/-! ### Witnesses: concrete states that meet the hypotheses of each statement -/

theorem witness_FirstAckHeader :
    (at' .idle).rs = .idle ∧ (at' .firstAckHeaderSeen).rs = .firstAckHeaderSeen ∧
    (at' .secondAckHeaderSeen).rs = .secondAckHeaderSeen ∧ (at' .burstHeaderSeen).rs = .burstHeaderSeen ∧
    (at' .burstFirstByteSeen).rs = .burstFirstByteSeen := by decide
theorem witness_SecondAckHeader : (at' .firstAckHeaderSeen).rs = .firstAckHeaderSeen ∧ (at' .idle).rs = .idle ∧
    rxByte 0xFF#8 (at' .firstAckHeaderSeen) = .next (at' .secondAckHeaderSeen) ∧
    (at' .secondAckHeaderSeen).rs = .secondAckHeaderSeen ∧
    rxByte 0x55#8 (at' .idle) = .next (at' .firstAckHeaderSeen) := ⟨rfl, rfl, rfl, rfl, rfl⟩
theorem witness_MismatchAfterFirstHeader :
    (at' .firstAckHeaderSeen).rs = .firstAckHeaderSeen ∧ 0x00#8 ≠ 0xFF#8 ∧ 0xFE#8 ≠ 0xFF#8 := by decide
theorem witness_MismatchAfterSecondHeader :
    (at' .secondAckHeaderSeen).rs = .secondAckHeaderSeen ∧ 0xFF#8 ≠ 0xAA#8 ∧ 0xA9#8 ≠ 0xAA#8 := by decide
theorem witness_NoiseIgnoredInIdle : (at' .idle).rs = .idle ∧ 0xFF#8 ≠ 0x55#8 ∧ 0xFF#8 ≠ 0x0C#8 ∧
    0x56#8 ≠ 0x55#8 ∧ 0x0B#8 ≠ 0x0C#8 := by decide
theorem witness_BurstHeader :
    (at' .idle).rs = .idle ∧ (at' .secondAckHeaderSeen).rs = .secondAckHeaderSeen ∧
    (at' .firstAckHeaderSeen).rs = .firstAckHeaderSeen ∧ (at' .burstHeaderSeen).rs = .burstHeaderSeen ∧
    (at' .burstFirstByteSeen).rs = .burstFirstByteSeen := by decide
theorem witness_FirstPayloadByteStored : (at' .burstHeaderSeen).rs = .burstHeaderSeen := rfl
theorem witness_RowsRefineTheListing : rxBytes (.burst 0x05#8 0x12#8) = some [0x0C#8, 0x05#8, 0x12#8] := rfl
theorem witness_MismatchNotReexamined : (at' .firstAckHeaderSeen).rs = .firstAckHeaderSeen ∧ 0x55#8 ≠ 0xFF#8 ∧
    (at' .secondAckHeaderSeen).rs = .secondAckHeaderSeen ∧ 0xFF#8 ≠ 0xAA#8 ∧ (at' .idle).rs = .idle := by decide
theorem witness_InsertedByteInAckSequence : (at' .idle).rs = .idle ∧ 0x55#8 ≠ 0xFF#8 ∧ 0xFF#8 ≠ 0xAA#8 ∧
    0xFF#8 ≠ 0x55#8 ∧ 0xFF#8 ≠ 0x0C#8 := by decide
theorem witness_AckExactlyOnAckSequence : (at' .secondAckHeaderSeen).rs = .secondAckHeaderSeen ∧
    rxByte 0xAA#8 (at' .secondAckHeaderSeen) = .next { at' .idle with emitted := [] ++ [.ack] } ∧ (at' .idle).rs = .idle ∧
    (feedAll ([0x00#8, 0x55#8, 0xFF#8] ++ [0xAA#8]) (at' .idle)).emitted =
      (feedAll [0x00#8, 0x55#8, 0xFF#8] (at' .idle)).emitted ++ [.ack] ∧
    (feedAll [0x00#8] (at' .idle)).rs = .idle := ⟨rfl, rfl, rfl, rfl, rfl⟩
theorem witness_ReadingExactlyOnBurstFrame : (at' .burstFirstByteSeen).rs = .burstFirstByteSeen ∧
    rxByte 0x0C#8 (at' .burstFirstByteSeen) =
      .next { at' .idle with buf1 := 0x0C#8, emitted := [] ++ [.reading ⟨.infrared, 524#10⟩] } ∧ (at' .idle).rs = .idle ∧
    (feedAll ([0x0C#8, 0x0C#8] ++ [0x0C#8]) (at' .idle)).emitted =
      (feedAll [0x0C#8, 0x0C#8] (at' .idle)).emitted ++ [.reading (readingOf 0x0C#8 0x0C#8)] := ⟨rfl, rfl, rfl, rfl⟩
theorem witness_AckSequenceFromIdle : (at' .idle).rs = .idle := rfl
theorem witness_BurstFrameFromIdle : (at' .idle).rs = .idle := rfl
theorem witness_RawValueOfPayload : rawValue 0x03#8 0xFF#8 = rawValue 0x0F#8 0xFF#8 := by decide
theorem witness_ChannelOfPayload : (0x0F#8).toNat / 16 = 0 ∧ (0x10#8).toNat / 16 = 1 ∧ (0x2F#8).toNat / 16 = 2 ∧
    (0x30#8).toNat / 16 = 3 ∧ (0x40#8).toNat / 16 = (0 : Fin 4).val + 4 ∧ (0x7F#8).toNat / 16 = (3 : Fin 4).val + 4 ∧
    8 ≤ (0x80#8).toNat / 16 := by decide
theorem witness_IgnoredPayloadBits : 0x05#8 ^^^ 0x01#8 = 0x04#8 ∧ 0x05#8 ^^^ 0x0D#8 = 0x08#8 ∧ 0x05#8 ^^^ 0x09#8 = 0x0C#8 ∧
    (0x70#8).toNat / 16 = (0x7F#8).toNat / 16 ∧ (0x03#8).toNat % 4 = (0xFF#8).toNat % 4 := by decide
theorem witness_OldBufferNeverObserved :
    (at' .burstHeaderSeen).rs = ({ at' .burstHeaderSeen with buf0 := 0xFF#8, buf1 := 0xFF#8 } : State).rs ∧
    (at' .burstHeaderSeen).rs ≠ .burstFirstByteSeen ∧ (at' .idle).rs = .idle := by decide
theorem witness_NoAckFromBurstFramesAlone : DecodedEvent.ack ∉ (at' .burstFirstByteSeen).emitted ∧
    (at' .burstFirstByteSeen).rs ≠ .firstAckHeaderSeen ∧ (at' .burstFirstByteSeen).rs ≠ .secondAckHeaderSeen ∧ 3 % 3 = 0 ∧
    DecodedEvent.ack ∈ (feedAll ((burstStream [(0xFF#8, 0xAA#8)]).drop 1) (at' .firstAckHeaderSeen)).emitted := by decide
theorem witness_SetServoFrame : (-90 : Int) ≤ -90 ∧ (-90 : Int) ≤ 90 ∧ (-90 : Int) ≤ 90 ∧ (90 : Int) ≤ 90 := by decide
theorem witness_SetServoOutOfRange : ((-91 : Int) < -90 ∨ (90 : Int) < -91) ∧ ((91 : Int) < -90 ∨ (90 : Int) < 91) ∧
    (-90 : Int) ≤ -90 ∧ (90 : Int) ≤ 90 := by decide
theorem witness_OutOfRangeExactly : encodeCommand (.setServo .B (-91)) = .error .outOfRange := by decide
theorem witness_ServoPayloadsDistinct : (-90 : Int) ≤ -90 ∧ (-90 : Int) < 90 ∧ (90 : Int) ≤ 90 ∧
    positionOfPayload 0x80#8 = some 90 ∧ positionOfPayload 0x01#8 = none := by decide
/-- The signs and the middle counts of `TurnStepper`, at its corners. -/
theorem witness_TurnStepperFrames : stepperCounts (-128) = [-127, -1] ∧ stepperCounts 0 = [0] ∧
    (-127 : Int) ∈ (stepperCounts (-128)).dropLast := by decide
theorem witness_EveryFrameWellShaped : encodeCommand (.turnStepper 128) = .frames [sf 0x7F#8, sf 0x01#8] ∧
    sf 0x01#8 ∈ [sf 0x7F#8, sf 0x01#8] := by decide
theorem witness_RxAndTxCommute : rxBytes .ackseq = some [0x55#8, 0xFF#8, 0xAA#8] ∧
    Instr.stepper 300 = Instr.ofCommand (.turnStepper 300) := ⟨rfl, rfl⟩
theorem witness_DecodedFramesAreTheProducedOnes : decode .idle (.tx4 0x54FED181#32) = .ok (.servo .B (-90)) := rfl
theorem witness_DecodeOfEncode : (Instr.rxA1Other 0x55#8).wf = true ∧
    (∀ r, (Instr.rxA1Other 0x55#8).rowState = some r → ReceiveState.firstAckHeaderSeen = r) ∧ (Instr.servo .B (-90)).wf = true ∧
    (Instr.stepper (-127)).wf = true := ⟨by decide, fun r h => by cases h; rfl, by decide, by decide⟩
theorem witness_EncodeOfDecode : decode .idle (.tx4 0x54FED080#32) = .ok (.servo .A 90) ∧
    (∀ r, (Instr.rxB0Any 0x00#8).rowState = some r → r = .burstHeaderSeen) := ⟨rfl, fun r h => by cases h; rfl⟩
theorem witness_ParserAcceptsWellFormedFrames : parseFrame ⟨0x54#8, 0xFE#8, 0xF0#8, 0x80#8⟩ = .ok (.stepper 0x80#8) := rfl
theorem witness_StepRunsTheDecodedWord :
    (with' .idle [.word (.tx4 0x54FEA0FF#32)]).inputs = .word (.tx4 0x54FEA0FF#32) :: [] ∧
    decode (with' .idle []).rs (.tx4 0x54FEA0FF#32) = .ok .bursten ∧ (Word.tx4 0x54FEA0FF#32).received = false ∧
    decode (with' .idle []).rs (.rxb 0x55#8) = .ok .rxIdleAckH1 ∧ (Word.rxb 0x55#8).received = true ∧
    (with' .idle [.word (.rxb 0x55#8)]).env.ctrl ≠ .stopped ∧
    ({ env0 with ctrl := .stopped } : Env).ctrl = .stopped ∧
    (with' .idle [.apply (.turnStepper 300)]).inputs = .apply (.turnStepper 300) :: [] ∧
    (with' .idle [.env .tick, .noByte]).inputs = .env .tick :: [.noByte] ∧
    (with' .idle [.noByte]).inputs = .noByte :: [] ∧ (at' .idle).inputs = [] := by
  refine ⟨rfl, rfl, rfl, rfl, rfl, ?_, rfl, rfl, rfl, rfl, rfl⟩
  simp [with', at', State.reset, Env.reset]
theorem witness_PlacedWordRunsNext : tableWord 8 0xAA = some (.rxb 0xAA#8) ∧
    decode (tableState (.rxb 0xAA#8)) (.rxb 0xAA#8) = .ok .rxA2Ack ∧ (Word.rxb 0xAA#8).received = true ∧
    tableWord 32 0x54FED080 = some (.tx4 0x54FED080#32) ∧
    decode (tableState (.tx4 0x54FED080#32)) (.tx4 0x54FED080#32) = .ok (.servo .A 90) ∧
    (Word.tx4 0x54FED080#32).received = false := ⟨rfl, rfl, rfl, rfl, rfl, rfl⟩
theorem witness_SequenceIsThreeBytes : decodeRx3 (0x0C#8 ++ 0x05#8 ++ 0x12#8) = .ok (.burst 0x05#8 0x12#8) ∧
    env0.ctrl ≠ .stopped := ⟨rfl, by decide⟩
theorem witness_SilenceKeepsTheFrame :
    (∀ i ∈ [Input.noByte, .env .tick, .noByte], i = .noByte ∨ i = .env .tick) ∧
    (with' .secondAckHeaderSeen [.noByte, .env .tick, .noByte, .word (.rxb 0xAA#8)]).inputs =
      [.noByte, .env .tick, .noByte] ++ [.word (.rxb 0xAA#8)] ∧ [Input.noByte].all (· == .noByte) = true := by decide
theorem witness_OnlyReceivedBytesMoveTheRxBlock :
    step (with' .burstFirstByteSeen [.apply .enableBurstMode]) =
      .next { at' .burstFirstByteSeen with returned := [.frames [⟨0x54#8, 0xFE#8, 0xA0#8, 0xFF#8⟩]] } ∧
    (∀ w rest, (with' .burstFirstByteSeen [.apply .enableBurstMode]).inputs = .word w :: rest → w.received = false) ∧
    (∀ rest, (with' .burstFirstByteSeen [.apply .enableBurstMode]).inputs ≠ .reset :: rest) ∧
    (∀ id rest, (with' .burstFirstByteSeen [.apply .enableBurstMode]).inputs ≠ .construct id :: rest) :=
  ⟨rfl, fun _ _ h => by simp [with'] at h, fun _ h => by simp [with'] at h, fun _ _ h => by simp [with'] at h⟩
theorem witness_NoLoopBack : step (with' .idle [.word (.rxb 0x55#8), .noByte]) =
    .next { at' .firstAckHeaderSeen with inputs := [.noByte] } := rfl
theorem witness_AtMostOneEventPerStep : (with' .secondAckHeaderSeen [.word (.rxb 0xAA#8)]).emitted = [] ∧
    step (with' .secondAckHeaderSeen [.word (.rxb 0xAA#8)]) = .next { at' .idle with delivered := [] ++ [.ack] } ∧
    ∃ t, step (with' .burstFirstByteSeen [.word (.rxb 0x0C#8)]) = .next t ∧
      t.delivered = [] ++ [.reading ⟨.infrared, 524#10⟩] := ⟨rfl, rfl, _, rfl, rfl⟩
theorem witness_ResetOfTheRxBlock : (with' .burstFirstByteSeen [.reset]).inputs = .reset :: [] ∧
    (with' .burstFirstByteSeen [.construct 5]).inputs = .construct 5 :: [] ∧
    ({ env0 with ctrl := .stopped } : Env).ctrl = .stopped ∧ env0.pending = none ∧ env0.blocked = [] ∧
    ¬(env0.ctrl = .stopped ∧ env0.pending = none ∧ env0.blocked = []) ∧
    ¬(Lifecycle.stopped = .stopped ∧ some sending = none ∧ env0.blocked = []) ∧
    ¬(Lifecycle.stopped = .stopped ∧ env0.pending = none ∧ [queued] = []) :=
  ⟨rfl, rfl, rfl, rfl, rfl, by decide, by decide, by decide⟩
theorem witness_ReadingConversion : (1013#10).toNat ≤ (1023#10).toNat := by decide
theorem witness_StoreNotifiesOnChangeOnly :
    (∃ c, (⟨.unmapped 10#4, 123#10⟩ : SensorReading).channel = .unmapped c) ∧
    convert ⟨.slider, 1023#10⟩ = some (.percent 99) ∧ convert ⟨.button, 0#10⟩ = some (.flag true) ∧
    SensorChannel.sound ≠ (⟨.slider, 1023#10⟩ : SensorReading).channel := ⟨⟨10#4, rfl⟩, rfl, rfl, by decide⟩
theorem witness_SilentSendWritesNPlusOneTimes :
    env0.ctrl ≠ .stopped ∧ env0.writeFails = false ∧ env0.pending = none ∧ env0.ackSlot = false ∧
    ({ env0 with pending := some sending } : Env).pending = some sending ∧ sending.phase = .waiting 10 ∧ env0.now + 1 < 10 ∧
    ({ sending with phase := .waiting 8 } : PendingSend).phase = .waiting 8 ∧ 8 ≤ env0.now + 1 := by decide
/-- A handshake that waits, or whose window has elapsed. -/
def shake (ph : WaitPhase) : PendingSend := ⟨⟨0x54#8, 0xFE#8, 0xA0#8, 0xFF#8⟩, [], 2, ph, .handshake⟩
####
▶ _TASK REQUIREMENTS_
Which lines above run from the one containing "theorem witness_EveryFrameWellShaped : encodeCommand" to the one containing "tableWord 32 0x54FED080"? Give them again exactly, both ends included.

▶ _EXERCISE RESULT_
theorem witness_EveryFrameWellShaped : encodeCommand (.turnStepper 128) = .frames [sf 0x7F#8, sf 0x01#8] ∧
    sf 0x01#8 ∈ [sf 0x7F#8, sf 0x01#8] := by decide
theorem witness_RxAndTxCommute : rxBytes .ackseq = some [0x55#8, 0xFF#8, 0xAA#8] ∧
    Instr.stepper 300 = Instr.ofCommand (.turnStepper 300) := ⟨rfl, rfl⟩
theorem witness_DecodedFramesAreTheProducedOnes : decode .idle (.tx4 0x54FED181#32) = .ok (.servo .B (-90)) := rfl
theorem witness_DecodeOfEncode : (Instr.rxA1Other 0x55#8).wf = true ∧
    (∀ r, (Instr.rxA1Other 0x55#8).rowState = some r → ReceiveState.firstAckHeaderSeen = r) ∧ (Instr.servo .B (-90)).wf = true ∧
    (Instr.stepper (-127)).wf = true := ⟨by decide, fun r h => by cases h; rfl, by decide, by decide⟩
theorem witness_EncodeOfDecode : decode .idle (.tx4 0x54FED080#32) = .ok (.servo .A 90) ∧
    (∀ r, (Instr.rxB0Any 0x00#8).rowState = some r → r = .burstHeaderSeen) := ⟨rfl, fun r h => by cases h; rfl⟩
theorem witness_ParserAcceptsWellFormedFrames : parseFrame ⟨0x54#8, 0xFE#8, 0xF0#8, 0x80#8⟩ = .ok (.stepper 0x80#8) := rfl
theorem witness_StepRunsTheDecodedWord :
    (with' .idle [.word (.tx4 0x54FEA0FF#32)]).inputs = .word (.tx4 0x54FEA0FF#32) :: [] ∧
    decode (with' .idle []).rs (.tx4 0x54FEA0FF#32) = .ok .bursten ∧ (Word.tx4 0x54FEA0FF#32).received = false ∧
    decode (with' .idle []).rs (.rxb 0x55#8) = .ok .rxIdleAckH1 ∧ (Word.rxb 0x55#8).received = true ∧
    (with' .idle [.word (.rxb 0x55#8)]).env.ctrl ≠ .stopped ∧
    ({ env0 with ctrl := .stopped } : Env).ctrl = .stopped ∧
    (with' .idle [.apply (.turnStepper 300)]).inputs = .apply (.turnStepper 300) :: [] ∧
    (with' .idle [.env .tick, .noByte]).inputs = .env .tick :: [.noByte] ∧
    (with' .idle [.noByte]).inputs = .noByte :: [] ∧ (at' .idle).inputs = [] := by
  refine ⟨rfl, rfl, rfl, rfl, rfl, ?_, rfl, rfl, rfl, rfl, rfl⟩
  simp [with', at', State.reset, Env.reset]
theorem witness_PlacedWordRunsNext : tableWord 8 0xAA = some (.rxb 0xAA#8) ∧
    decode (tableState (.rxb 0xAA#8)) (.rxb 0xAA#8) = .ok .rxA2Ack ∧ (Word.rxb 0xAA#8).received = true ∧
    tableWord 32 0x54FED080 = some (.tx4 0x54FED080#32) ∧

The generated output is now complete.